Below are entries; copy exactly the lines from the one with "theorem length_numbers (bs" through the one with "have k : (((aesSchedule", both included, and leave out the rest.

————————

-- ==== Sys2Proof/Laws/Gcm.lean ====
section
/-! SUPPORT. What opening a sealed frame gives: its plaintext (R366). -/
namespace Sys2Proof.Machine

theorem length_xorList (a b : List Nat) : (xorList a b).length = min a.length b.length := List.length_zipWith

/-- A next word of the key schedule has four bytes where every word before it has. -/
theorem length_aesNextWord {ws : List (List Nat)} (h : ∀ w ∈ ws, w.length = 4) {i : Nat} (h1 : 8 ≤ i) (h2 : i = ws.length) : (aesNextWord ws i).length = 4 := by
  have g (k : Nat) (hk : k < ws.length) : (ws.getD k []).length = 4 := by
    rw [List.getD_eq_getElem _ _ hk]
    exact h _ (List.getElem_mem hk)
  have a := g (i - 1) (by omega)
  have b := g (i - 8) (by omega)
  unfold aesNextWord
  generalize ws.getD (i - 1) [] = v at a ⊢
  rw [length_xorList, b]
  split
  · simp [length_xorList, a]
  · split <;> simp [a]

/-- The key schedule of a key of 32 bytes: 60 words of four bytes. -/
theorem aesSchedule_words {key : List Nat} (hk : key.length = 32) : (aesSchedule key).length = 60 ∧ ∀ w ∈ aesSchedule key, w.length = 4 := by
  have step (n : Nat) : ∀ ws : List (List Nat), ws = (List.range n).foldl (fun ws i => ws ++ [aesNextWord ws (i + 8)])
      ((List.range 8).map (fun i => (key.drop (4 * i)).take 4)) → ws.length = 8 + n ∧ ∀ w ∈ ws, w.length = 4 := by
    induction n with
    | zero =>
      rintro ws rfl
      refine ⟨by simp, fun w hw => ?_⟩
      simp only [List.range_zero, List.foldl_nil, List.mem_map, List.mem_range] at hw
      obtain ⟨i, hi, rfl⟩ := hw
      simp [hk]
      omega
    | succ n ih =>
      rintro ws rfl
      obtain ⟨l, m⟩ := ih _ rfl
      rw [List.range_succ (n := n), List.foldl_append]
      refine ⟨by simp [l]; omega, fun w hw => ?_⟩
      simp only [List.foldl_cons, List.foldl_nil, List.mem_append, List.mem_singleton] at hw
      rcases hw with hw | rfl
      · exact m w hw
      · exact length_aesNextWord m (by omega) (by omega)
  exact step 52 _ rfl

theorem length_numbers (bs : List Byte) : (numbers bs).length = bs.length := List.length_map _

/-- A block under the key schedule has 16 bytes. -/
theorem length_aesBlock {key : List Nat} (hk : key.length = 32) (b : List Nat) : (aesBlock (aesSchedule key) b).length = 16 := by
  obtain ⟨l, m⟩ := aesSchedule_words hk
  have k : (((aesSchedule key).drop (4 * 14)).take 4).flatten.length = 16 := by
    rw [List.length_flatten, List.map_congr_left (g := fun _ => 4) (fun w hw => m w (List.mem_of_mem_drop (List.mem_of_mem_take hw)))]
    simp [l]
  simp only [aesBlock, length_xorList, k]
  simp [aesShiftRows]

theorem length_gcmStream {key : List Nat} (hk : key.length = 32) (iv : List Nat) (n : Nat) : (gcmStream (aesSchedule key) iv n).length = n := by
  simp only [gcmStream, List.length_take, List.length_flatMap, length_aesBlock hk]
  simp
  omega

theorem length_gcmText (key : Nat) (iv text : List Byte) : (gcmText key iv text).length = text.length := by
  simp only [gcmText, List.length_map, length_xorList, length_numbers, gcmKey]
  rw [length_gcmStream (by simp [length_numbers, leBytes])]
  exact Nat.min_self _

/-- Bytes xored twice with one stream, taken modulo 256 between, stand as they were. -/
theorem xorList_twice (text : List Byte) (s : List Nat) (h : s.length = text.length) :
    (xorList (numbers ((xorList (numbers text) s).map (BitVec.ofNat 8))) s).map (BitVec.ofNat 8) = text := by
  refine List.ext_getElem (by simp [length_xorList, length_numbers, h]) fun i h1 h2 => ?_
  apply BitVec.eq_of_toNat_eq
  have hs : i < s.length := by omega
  simp only [xorList, numbers, List.getElem_map, List.getElem_zipWith, BitVec.toNat_ofNat, Nat.xor_mod_two_pow, Nat.mod_mod]
  rw [Nat.xor_assoc, Nat.xor_self, Nat.xor_zero]
  exact Nat.mod_eq_of_lt (text[i].isLt)

/-- The key stream taken twice leaves the text as it was. -/
theorem gcmText_gcmText (key : Nat) (iv text : List Byte) : gcmText key iv (gcmText key iv text) = text := by
  have e : gcmText key iv (gcmText key iv text) =
      (xorList (numbers (gcmText key iv text)) (gcmStream (gcmKey key) (numbers iv) text.length)).map (BitVec.ofNat 8) := by
    conv_lhs => rw [gcmText, length_gcmText]
  rw [e, gcmText]
  exact xorList_twice text _ (by rw [gcmKey, length_gcmStream (by simp [length_numbers, leBytes])])

theorem length_gcmTagOf (key : Nat) (iv aad ct : List Byte) : (gcmTagOf key iv aad ct).length = 16 := by
  simp only [gcmTagOf, gcmTag, List.length_map, length_xorList, gcmKey]
  rw [length_aesBlock (by simp [length_numbers, leBytes])]
  simp [beBytes]

/-- What is sealed is opened: ciphertext and tag give the plaintext back under the same key, vector and associated data. -/
theorem gcmOpen_gcmSeal (key : Nat) (iv aad plain : List Byte) : gcmOpen key iv aad (gcmSeal key iv aad plain) = some plain := by
  have l : (gcmSeal key iv aad plain).length - 16 = (gcmText key iv plain).length := by simp [gcmSeal, length_gcmTagOf]
  simp only [gcmOpen, l]
  simp [gcmSeal, gcmText_gcmText]

/-- A sealed plaintext is 16 bytes longer: the tag. -/
theorem length_gcmSeal (key : Nat) (iv aad plain : List Byte) : (gcmSeal key iv aad plain).length = plain.length + 16 := by
  simp [gcmSeal, length_gcmText, length_gcmTagOf]

end Sys2Proof.Machine
end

————————

• [Task solution]
theorem length_numbers (bs : List Byte) : (numbers bs).length = bs.length := List.length_map _

/-- A block under the key schedule has 16 bytes. -/
theorem length_aesBlock {key : List Nat} (hk : key.length = 32) (b : List Nat) : (aesBlock (aesSchedule key) b).length = 16 := by
  obtain ⟨l, m⟩ := aesSchedule_words hk
  have k : (((aesSchedule key).drop (4 * 14)).take 4).flatten.length = 16 := by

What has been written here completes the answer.